Руки подняли все. И я, конечно, тоже. И чувство у меня при этом было такое, будто я, только что висевший над той же бездной, в которую провалился арестованный органами государственной безопасности Мандель, каким-то чудом не рухнул туда же, хотя и продолжаю удерживаться на самом ее краю.
7
После Людкиных слов меня снова бросило в холодный пот пронзившее меня сознание, что я все еще — «у бездны на краю». И возникло острое желание как можно скорее отползти хоть на шаг от этого смертельно опасного края.
Но отползти не удалось.
На следующий день было объявлено, что состоится второе, на этот раз уже не комсомольское, а — партийно-комсомольское собрание. И оно состоялось. И тут уж ничье доброжелательство и никакие хитрости Поженяна не могли меня спасти.
Все было решено заранее.
Как оказалось (не помню, тогда же мне кто-то об этом шепнул на ухо, или я узнал это потом), то письмо, которое зачитывали мне члены парткома, было адресовано самому Жданову. В этом, впрочем, ничего такого уж удивительного не было. Миллионы таких писем чуть ли не ежедневно посылались не только Жданову, но и самому Сталину.
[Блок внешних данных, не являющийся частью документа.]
/-! Costs (Table 6.3). -/

/-- First column and width of the tiles of a run. -/
def tileSpans (p : Prog) : List (Nat × Nat) :=
  if p.tileW = 0 then [(0, p.cols)]
  else (List.range (ceilDiv p.cols p.tileW)).map (fun i => (i * p.tileW, min p.tileW (p.cols - i * p.tileW)))

/-- A cost that arises once for each tile. -/
def perTile (p : Prog) (f : Nat × Nat → Nat) : Nat := ((tileSpans p).map f).sum

/-- Rows of the rectangle. -/
def rowCount (p : Prog) : Nat := (rowsOf p).length

/-- e: the positions of the rectangle in columns of one tile. -/
def spanSize (p : Prog) (w : Nat × Nat) : Nat := rowCount p * w.2

def cost1 (_ : Ctx) : Nat := 1
def costElem (c : Ctx) : Nat := perTile c.prog (fun w => ceilDiv (spanSize c.prog w) (if iPacked c.word then 16384 else 8192))
def costTrans (c : Ctx) : Nat := 4 * perTile c.prog (fun w => ceilDiv (spanSize c.prog w) 8192)
def costRow (c : Ctx) : Nat := perTile c.prog (fun w => ceilDiv (spanSize c.prog w) 8192)

/-- Bytes of rows x cols in a format, whole blocks with their scales (R29, R31). -/
def rectBytes (f : Fmt) (scaled : Bool) (axis rows cols : Nat) : Nat :=
  if scaled then (if axis = 1 then ceilDiv rows 32 * cols else rows * ceilDiv cols 32) * (4 * f.bits + 1)
  else ceilDiv (rows * cols * f.bits) 8

/-- Bytes of an instruction's own tensor, both copies under DUAL. -/
def wordBytes (w : Nat) (dual : Bool) (rows cols : Nat) : Nat :=
  rectBytes (iFormat w) (iScaled w) (iAxis w) rows cols + (if dual then rectBytes (iFormat w) (iScaled w) 1 rows cols else 0)

/-- Bytes of an epilogue's final write of one tile: all rows and columns under ZERO_MASKED, else the unmasked ones, to D
and under DUAL to D2 (R76, R101). -/
def finalBytes (c : Ctx) (o : Op) (w : Nat × Nat) : Nat :=
  let d := o.desc.toNat
  let rows := if mZeroMasked d then c.prog.rows else rowCount c.prog
  let cols := if mZeroMasked d then w.2
    else ((List.range w.2).filter (fun i => !c.prog.colOff.testBit (w.1 + i))).length
  rectBytes (mDFormat d) (mDScaled d) (mDAxis d) rows cols
    + (if mDual d then rectBytes (mDFormat d) true 1 rows cols else 0)

/-- Bytes that a conversion or memory instruction moves for one tile. -/
def movedBytes (c : Ctx) (dual : Bool) (w : Nat × Nat) : Nat :=
  match c.final, c.op with
  | true, some o => finalBytes c o w
  | _, _ => wordBytes c.word dual (rowCount c.prog) w.2

def costConv (c : Ctx) : Nat :=
  perTile c.prog (fun w => max (ceilDiv (spanSize c.prog w) 8192) (ceilDiv (movedBytes c (iDual c.word) w) 4096))

/-- LOAD reads one copy. -/
def costLoad (c : Ctx) : Nat :=
  perTile c.prog (fun w => max (ceilDiv (spanSize c.prog w) 8192) (ceilDiv (movedBytes c false w) 4096))

/-! Reading operands (R113, R117). -/

/-- The bits of an element as written in its buffer's layout: FP32, INT32 or BF16 (R113). -/
def bitsAs (t : Layout) (a : Acc) : Nat :=
  match t with
  | .fp32 => toF32 a
  | .int32 => (Fmt.narrow .int32 a 0 .rne false).1
  | .packed => (Fmt.narrow .bf16 a 0 .rne false).1

/-- A source element. Read in the other layout, word (r, k) of an unpacked buffer and elements (r, 2k) and (r, 2k + 1) of a
packed one are the same 32 bits (R113). -/
def readTb (e : Engine) (c : Ctx) (b r k : Nat) : Acc :=
  match SMap.find e.tags b, iPacked c.word with
  | some .packed, false =>
    widen (Fmt.decode .fp32 (bitsAs .packed (tbAt e b r (2 * k)) + 2 ^ 16 * bitsAs .packed (tbAt e b r (2 * k + 1))))
  | some .fp32, true => widen (Fmt.decode .bf16 (bitsAs .fp32 (tbAt e b r (k / 2)) / 2 ^ (16 * (k % 2)) % 2 ^ 16))
  | some .int32, true => widen (Fmt.decode .bf16 (bitsAs .int32 (tbAt e b r (k / 2)) / 2 ^ (16 * (k % 2)) % 2 ^ 16))
  | _, _ => tbAt e b r k

def src1 (e : Engine) (c : Ctx) (r k : Nat) : Acc := readTb e c (iSrc1 c.word) r k

def src2 (e : Engine) (c : Ctx) (r k : Nat) : Acc :=
  let w := c.word
  if iKind2 w = 0 then readTb e c (iSrc2 w) r k
  else if iKind2 w = 1 then scAt (bankOf e c.cls) (iSreg w)
  else if iKind2 w = 2 then slotVal e (iSlot w) r
  else slotVal e (iSlot w) k

/-- Set the layout tag of a buffer that an instruction writes. -/
def tagBuf (e : Engine) (b : Nat) (t : Layout) : Engine := { e with tags := SMap.put e.tags b t }

def layoutOf (w : Nat) : Layout := if iPacked w then .packed else .fp32

/-- The active positions of the rectangle. -/
def activeRect (e : Engine) (c : Ctx) : List (Nat × Nat) := (rect c.prog).filter (fun x => active e c x.1 x.2)

/-- An element-wise instruction: every source is read before DST is written; inactive positions keep their contents. -/
def mapInstr (f : Engine → Ctx → Nat → Nat → Acc) (s : State) (c : Ctx) : State × Next :=
  let e := engineOf s c.eng
  let l := (activeRect e c).map (fun x => (x.1, x.2, f e c x.1 x.2))
  (setEngine s c.eng (tagBuf (putTb e (iDst c.word) l) (iDst c.word) (layoutOf c.word)), .go)

/-- A comparison writes its bits into MB[SREG mod 4] (R117). -/
def cmpInstr (f : Acc → Acc → Bool) (s : State) (c : Ctx) : State × Next :=
  let e := engineOf s c.eng
  let l := (activeRect e c).map (fun x => (x.1, x.2, f (src1 e c x.1 x.2) (src2 e c x.1 x.2)))
  (setEngine s c.eng (putMask e (iSreg c.word % 4) l), .go)

/-- A mask operation on the rectangle: MB[DST] from MB[SRC1] and MB[SRC2]. -/
def maskInstr (f : Bool → Bool → Bool) (s : State) (c : Ctx) : State × Next :=
  let e := engineOf s c.eng
  let l := (activeRect e c).map (fun x =>
    (x.1, x.2, f (maskAt e (iSrc1 c.word) x.1 x.2) (maskAt e (iSrc2 c.word) x.1 x.2)))
  (setEngine s c.eng (putMask e (iDst c.word) l), .go)

/-! Row reductions (R118 to R120). -/

/-- The positions of a row, an inactive one as none. -/
def rowVals (e : Engine) (c : Ctx) (r : Nat) : List (Option Acc) :=
  (colsOf c.prog).map (fun k => if active e c r k then some (src1 e c r k) else none)

/-- IMM bit 0 carries the running value of the slot on (R118; log 40). -/
def carries (w : Nat) : Bool := (iImm w).testBit 0

/-- Count the rows a reduction meets empty (R120). -/
def countEmpty (s : State) (c : Ctx) : State :=
  bumpBy s (0x2300 + c.eng) 0x0A (emptyRowsOf (engineOf s c.eng) c).length

/-- A row reduction into SLOT: `parts` are the values that the fold joins in order, chunk by chunk for R50, behind the
running total when one is carried. -/
def rowInstr (kind : Nat) (parts : List (Option Acc) → List Acc) (join : Acc → Acc → Acc) (s : State) (c : Ctx) : State × Next :=
  let e := engineOf s c.eng
  let init := fun r => if carries c.word then slotAt e (iSlot c.word) r else none
  let res := (rowsOf c.prog).map (fun r => (r, foldFrom join (init r) (parts (rowVals e c r))))
  (setEngine (countEmpty s c) c.eng (putSlot (engineOf (countEmpty s c) c.eng) (iSlot c.word) kind res), .go)

/-- The winner so far and the positions seen before this tile. -/
def argInit (e : Engine) (c : Ctx) (r : Nat) : Option Acc × Nat :=
  if carries c.word then SMap.get e.argRun (skey (iSlot c.word) r) (none, 0) else (none, 0)

/-- A position reduction: the lowest winning position of the row so far (R51), counted on over its tiles (R118). -/
def argInstr (f : Acc → Acc → Acc) (s : State) (c : Ctx) : State × Next :=
  let e := engineOf s c.eng
  let sl := iSlot c.word
  let res := (rowsOf c.prog).map (fun r =>
    let l := rowVals e c r
    let i := argInit e c r
    let win := foldFrom f i.1 (l.filterMap id)
    -- a NaN or an equal value met earlier keeps its place
    let kept := match i.1, win with
      | some y, some w => (y.isNan && w.isNan) || y.bits == w.bits
      | _, _ => false
    let pos := if kept then slotAt e sl r else (argExt f l).map (fun x => accOfNat (i.2 + x))
    (r, pos, (win, i.2 + c.prog.cols)))
  let e1 := putSlot (engineOf (countEmpty s c) c.eng) sl 4 (res.map (fun x => (x.1, x.2.1)))
  (setEngine (countEmpty s c) c.eng
    { e1 with argRun := res.foldl (fun m x => SMap.put m (skey sl x.1) x.2.2) e1.argRun }, .go)

end Sys2Proof.Machine
end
Удивительно было, что это письмо дошло до адресата. И главный идеолог страны (Сталин не был «главным», он был Богом) прочел его и собственноручно на нем начертал: «Разобраться!»
Можно себе представить, какой мандраж охватил все руководство нашего института, когда с самого верха, с тех недосягаемых заоблачных высот спустили им эту августейшую резолюцию. Тут уж было не до какого-то там Сарнова: надо было спасать себя. Институт могли просто-напросто разогнать к чертям собачьим.
Участникам будущего собрания именно так это и объяснили.
Коммунистов поодиночке вызывали в партком. А комсомольцев приехал уговаривать секретарь райкома ВЛКСМ Ковалев. Собрав самых активных, в числе которых был, конечно, и Поженян (который все мне потом рассказал), он объяснил им, что не исключив меня, они не только подвели под монастырь себя, но даже и мне оказали медвежью услугу.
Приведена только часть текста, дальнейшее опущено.